O projeto da concessionária vai beneficiar cerca de 1,5 milhão de habitantes do município. Estão previstas a implantação, instalação, recuperação, modernização, melhoria da eficiência e expansão da rede municipal de iluminação pública, além da implantação de centro de controle operacional, de sistema de telegestão e de projetos de iluminação de destaque. O investimento total será de R$ 162,6 milhões, sendo que os demais R$ 82,6 milhões serão investidos pela própria concessionária.

“Nós viemos a Porto Alegre para fazermos o lançamento de debêntures, que vão permitir que todos os 100 mil pontos de luz que existem na cidade sejam modificados para lâmpadas de LED. Isso vai dar maior segurança, permitir o turismo e que as pessoas tenham melhor qualidade de vida”, destacou o ministro Rogério Marinho.

As debêntures são títulos privados de renda fixa que permitem às empresas captarem dinheiro de investidores para financiar seus projetos. No caso das incentivadas, os recursos são empregados necessariamente em obras de infraestrutura e há isenção ou redução de Imposto de Renda sobre os lucros obtidos pelos investidores.

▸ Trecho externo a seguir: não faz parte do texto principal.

-- ==== Sys2Proof/Laws/KeepsExec.lean ====
section
/-!
SUPPORT. Every command answers with a state that keeps the variant, the queue of commands and the canonical form of
device memory: one lemma for each meaning.
-/
namespace Sys2Proof.Machine
open Host

variable {s0 s t : State}

theorem execInputOvervolt_keeps {x0} (h : Keeps s0 s) : ∃ t, execInputOvervolt x0 s = .next t ∧ Keeps s0 t := by
  refine ⟨_, rfl, ?_⟩
  refine Keeps.ite ?_ ?_
  · exact h
  · refine postEachMinute_keeps ?_
    refine setVolts_keeps ?_
    exact h

theorem execSubmit_keeps {x0} (h : Keeps s0 s) : ∃ t, execSubmit x0 s = .next t ∧ Keeps s0 t := by
  refine ⟨_, rfl, ?_⟩
  refine Keeps.ite ?_ ?_
  · exact h
  · refine take_keeps ?_ ?_
    · exact h
    · intro z1a z1b z1c h1
      split
      · rename_i e2a e2b
        refine endShort_keeps ?_
        exact h1
      · rename_i e3a e3b e3c
        split
        · rename_i e4a e4b
          refine endShort_keeps ?_
          exact h1
        · rename_i e5a e5b e5c
          split
          · rename_i e6a e6b e6c e6d
            refine endShort_keeps ?_
            refine Keeps.ite ?_ ?_
            · refine refuse_keeps ?_
              exact h1
            · exact h1
          · rename_i e7a e7b e7c
            refine accept_keeps ?_
            exact h1

theorem execEventPost_keeps (h : Keeps s0 s) : ∃ t, execEventPost  s = .next t ∧ Keeps s0 t := by
  refine ⟨_, rfl, ?_⟩
  split
  · rename_i e1a e1b
    exact h
  · rename_i e2a e2b e2c e2d
    refine Keeps.ite ?_ ?_
    · exact h
    · refine numberEvent_keeps ?_
      refine setEv_keeps ?_
      exact h

theorem execTaccVwr_keeps {x0} {x1} {x2} (h : Keeps s0 s) : ∃ t, execTaccVwr x0 x1 x2 s = .next t ∧ Keeps s0 t := by
  refine ⟨_, rfl, ?_⟩
  refine run_keeps ?_ ?_
  · exact h
  · intro z1a h1
    extract_lets +onlyGivenNames y2
    clear_value y2
    extract_lets +onlyGivenNames y3
    clear_value y3
    extract_lets +onlyGivenNames y4
    clear_value y4
    extract_lets +onlyGivenNames y5
    clear_value y5
    refine accWrite_keeps ?_
    exact h1

theorem execInputOvervoltTrip_keeps {x0} (h : Keeps s0 s) : ∃ t, execInputOvervoltTrip x0 s = .next t ∧ Keeps s0 t := by
  refine ⟨_, rfl, ?_⟩
  refine Keeps.ite ?_ ?_
  · exact h
  · refine mainDown_keeps ?_
    refine powerEvent_keeps ?_
    refine powerEvent_keeps ?_
    refine setVolts_keeps ?_
    exact h

theorem execAmocas_keeps {x0} {x1} (h : Keeps s0 s) : ∃ t, execAmocas x0 x1 s = .next t ∧ Keeps s0 t := by
  refine ⟨_, rfl, ?_⟩
  refine atomic_keeps ?_
  exact h

theorem execHubVfPolderWrite_keeps {x0} {x1} (h :
    Keeps s0 s) : ∃ t, execHubVfPolderWrite x0 x1 s = .next t ∧ Keeps s0 t := by
  refine ⟨_, rfl, ?_⟩
  refine Keeps.ite ?_ ?_
  · refine vfPolderPut_keeps ?_
    exact h
  · exact h

theorem execIor_keeps {x0} {x1} (h : Keeps s0 s) : ∃ t, execIor x0 x1 s = .next t ∧ Keeps s0 t := by
  refine ⟨_, rfl, ?_⟩
  refine vecInt_keeps ?_
  exact h

theorem execHostMemRead_keeps {p f a n} (h : Keeps s0 s) : ∃ t, execHostMemRead p f a n s = .next t ∧ Keeps s0 t := by
  refine ⟨_, rfl, ?_⟩
  split
  · exact h
  · refine Keeps.ite h ?_
    refine setHost_keeps ?_
    refine List.foldlRecOn (motive := fun x : State × List Byte × Bool => Keeps s0 x.1) _ _ h fun acc hacc p _ => ?_
    exact hostReadPart_keeps hacc

theorem execJtagAccess_keeps {x0} {x1} {x2} {x3} (h :
    Keeps s0 s) : ∃ t, execJtagAccess x0 x1 x2 x3 s = .next t ∧ Keeps s0 t := by
  refine ⟨_, rfl, ?_⟩
  extract_lets +onlyGivenNames y1
  clear_value y1
  refine Keeps.ite ?_ ?_
  · exact h
  · refine Keeps.ite ?_ ?_
    · refine reply_keeps ?_
      refine tick_keeps ?_
      refine refuse_keeps ?_
      exact h
    · split
      · rename_i e2a
        refine reply_keeps ?_
        exact h
      · rename_i e3a
        refine reply_keeps ?_
        refine setSec_keeps ?_
        exact h
      · rename_i e4a
        refine tick_keeps ?_
        refine reply_keeps ?_
        exact h
      · rename_i e5a
        refine jtagMem_keeps ?_
        exact h
      · rename_i e6a
        refine jtagMem_keeps ?_
        exact h

theorem execLinkIdentComplete_keeps {x0} {x1} {x2} {x3} (h :
    Keeps s0 s) : ∃ t, execLinkIdentComplete x0 x1 x2 x3 s = .next t ∧ Keeps s0 t := by
  refine ⟨_, rfl, ?_⟩
  extract_lets +onlyGivenNames y1
  clear_value y1
  refine Keeps.ite ?_ ?_
  · exact h
  · extract_lets +onlyGivenNames y2
    clear_value y2
    refine Keeps.ite ?_ ?_
    · refine Keeps.ite ?_ ?_
      · exact h
      · refine linkEvent_keeps ?_
        refine setLink_keeps ?_
        exact h
    · refine Keeps.ite ?_ ?_
      · refine linkEvent_keeps ?_
        refine setLink_keeps ?_
        exact h
      · refine Keeps.ite ?_ ?_
        · refine linkEvent_keeps ?_
          refine setLink_keeps ?_
          exact h
        · refine linkEvent_keeps ?_
          refine setLink_keeps ?_
          exact h

theorem execFcvtW_keeps {x0} {x1} (h : Keeps s0 s) : ∃ t, execFcvtW x0 x1 s = .next t ∧ Keeps s0 t := by
  refine ⟨_, rfl, ?_⟩
  refine vecFp_keeps ?_
  exact h

theorem execLinkEnableWrite_keeps {x0} {x1} (h :
    Keeps s0 s) : ∃ t, execLinkEnableWrite x0 x1 s = .next t ∧ Keeps s0 t := by
  refine ⟨_, rfl, ?_⟩
  refine Keeps.ite ?_ ?_
  · refine linkCtrl_keeps ?_
    exact h
  · exact h

theorem execFirmwareRevert_keeps {x0} (h : Keeps s0 s) : ∃ t, execFirmwareRevert x0 s = .next t ∧ Keeps s0 t := by
  refine ⟨_, rfl, ?_⟩
  split
  · rename_i e1a e1b
    exact h
  · rename_i e2a e2b e2c
    refine Keeps.ite ?_ ?_
    · exact h
    · refine updateBack_keeps ?_
      exact h

theorem execAvgpool_keeps {x0} {x1} {x2} (h : Keeps s0 s) : ∃ t, execAvgpool x0 x1 x2 s = .next t ∧ Keeps s0 t := by
  refine ⟨_, rfl, ?_⟩
  refine convCmdAt_keeps ?_
  exact h

theorem execSub_keeps {x0} {x1} {x2} (h : Keeps s0 s) : ∃ t, execSub x0 x1 x2 s = .next t ∧ Keeps s0 t := by
  refine ⟨_, rfl, ?_⟩
  refine alu_keeps ?_
  exact h

theorem execSltu_keeps {x0} {x1} {x2} (h : Keeps s0 s) : ∃ t, execSltu x0 x1 x2 s = .next t ∧ Keeps s0 t := by
  refine ⟨_, rfl, ?_⟩
  refine alu_keeps ?_
  exact h

theorem execDieResetTimeout_keeps {x0} (h : Keeps s0 s) : ∃ t, execDieResetTimeout x0 s = .next t ∧ Keeps s0 t := by
  refine ⟨_, rfl, ?_⟩
  refine Keeps.ite ?_ ?_
  · refine dieOut_keeps ?_
    refine failWaiters_keeps ?_
    exact h
  · exact h

theorem execIsar_keeps {x0} {x1} (h : Keeps s0 s) : ∃ t, execIsar x0 x1 s = .next t ∧ Keeps s0 t := by
  refine ⟨_, rfl, ?_⟩
  refine vecInt_keeps ?_
  exact h

theorem execInfo_keeps {x0} {x1} {x2} (h : Keeps s0 s) : ∃ t, execInfo x0 x1 x2 s = .next t ∧ Keeps s0 t := by
  refine ⟨_, rfl, ?_⟩
  refine runMinor_keeps ?_ ?_
  · exact h
  · intro z1a h1
    extract_lets +onlyGivenNames y2
    clear_value y2
    refine setAt_keeps ?_
    exact h1

theorem execCodecPowerOff_keeps {x0} {x1} (h : Keeps s0 s) : ∃ t, execCodecPowerOff x0 x1 s = .next t ∧ Keeps s0 t := by
  refine ⟨_, rfl, ?_⟩
  extract_lets +onlyGivenNames y1
  clear_value y1
  refine Keeps.ite ?_ ?_
  · exact h
  · refine setMedia_keeps ?_
    exact h

theorem execViota_keeps {x0} {x1} (h : Keeps s0 s) : ∃ t, execViota x0 x1 s = .next t ∧ Keeps s0 t := by
  refine ⟨_, rfl, ?_⟩
  refine vec_keeps ?_
  exact h

theorem execRemoteAccessIn_keeps {x0} {x1} {x2} (h :
    Keeps s0 s) : ∃ t, execRemoteAccessIn x0 x1 x2 s = .next t ∧ Keeps s0 t := by
  refine ⟨_, rfl, ?_⟩
  refine Keeps.ite ?_ ?_
  · exact h
  · split
    · rename_i e1a e1b e1c
      extract_lets +onlyGivenNames y2
      clear_value y2
      split
      · rename_i e3a e3b
        refine notExported_keeps ?_
        exact h
      · rename_i e4a e4b e4c
        refine windowAccess_keeps ?_ ?_
        · exact h
        · intro z5a h5
          refine setAnswer_keeps ?_
          exact h5
    · rename_i e6a e6b e6c
      extract_lets +onlyGivenNames y7
      clear_value y7
      split
      · rename_i e8a e8b
        refine notExported_keeps ?_
        exact h
      · rename_i e9a e9b e9c
        refine windowAccess_keeps ?_ ?_
        · exact h
        · intro z10a h10
          refine setAnswer_keeps ?_
          refine write_keeps ?_
          exact h10
    · rename_i e11a e11b e11c
      extract_lets +onlyGivenNames y12
      clear_value y12
      split
      · rename_i e13a e13b
        refine notExported_keeps ?_
        exact h
      · rename_i e14a e14b e14c
        refine Keeps.ite ?_ ?_
        · refine Keeps.ite ?_ ?_
          · refine notExported_keeps ?_
            exact h
          · refine windowAccess_keeps ?_ ?_
            · exact h
            · intro z15a h15
              extract_lets +onlyGivenNames y16
              clear_value y16
              refine setAnswer_keeps ?_
              refine write_keeps ?_
              exact h15
        · extract_lets +onlyGivenNames y17
          clear_value y17
          extract_lets +onlyGivenNames y18
          clear_value y18
          refine setAnswer_keeps ?_
          refine remotePost_keeps ?_
          exact h

theorem execImul_keeps {x0} {x1} (h : Keeps s0 s) : ∃ t, execImul x0 x1 s = .next t ∧ Keeps s0 t := by
  refine ⟨_, rfl, ?_⟩
  refine vecInt_keeps ?_
  exact h

theorem execTierWhere_keeps {x0} {x1} (h : Keeps s0 s) : ∃ t, execTierWhere x0 x1 s = .next t ∧ Keeps s0 t := by
  refine ⟨_, rfl, ?_⟩
  refine run_keeps ?_ ?_
  · exact h
  · intro z1a h1
    extract_lets +onlyGivenNames y2
    clear_value y2
    refine setAt_keeps ?_
    exact h1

O prefeito de Porto Alegre, Sebastião Melo, ressaltou a importância de a cidade ter mais pontos de luz. Para ele, o esforço conjunto dos governos federal e municipal contribui para que isso aconteça mais rápido. "Esse lançamento das debêntures vai proporcionar mais pontos de luz na cidade de Porto Alegre. Vamos garantir uma cidade conectada, iluminada e que gere oportunidades de mais cultura na rua. Uma cidade iluminada é uma cidade mais segura", reforçou.

Histórico

A captação de recursos por meio de debêntures incentivadas para projetos de iluminação pública foi possibilitada com a publicação da Portaria n. 265/2021, em fevereiro deste ano. Desde então, o projeto de Porto Alegre é o quarto autorizado pelo MDR.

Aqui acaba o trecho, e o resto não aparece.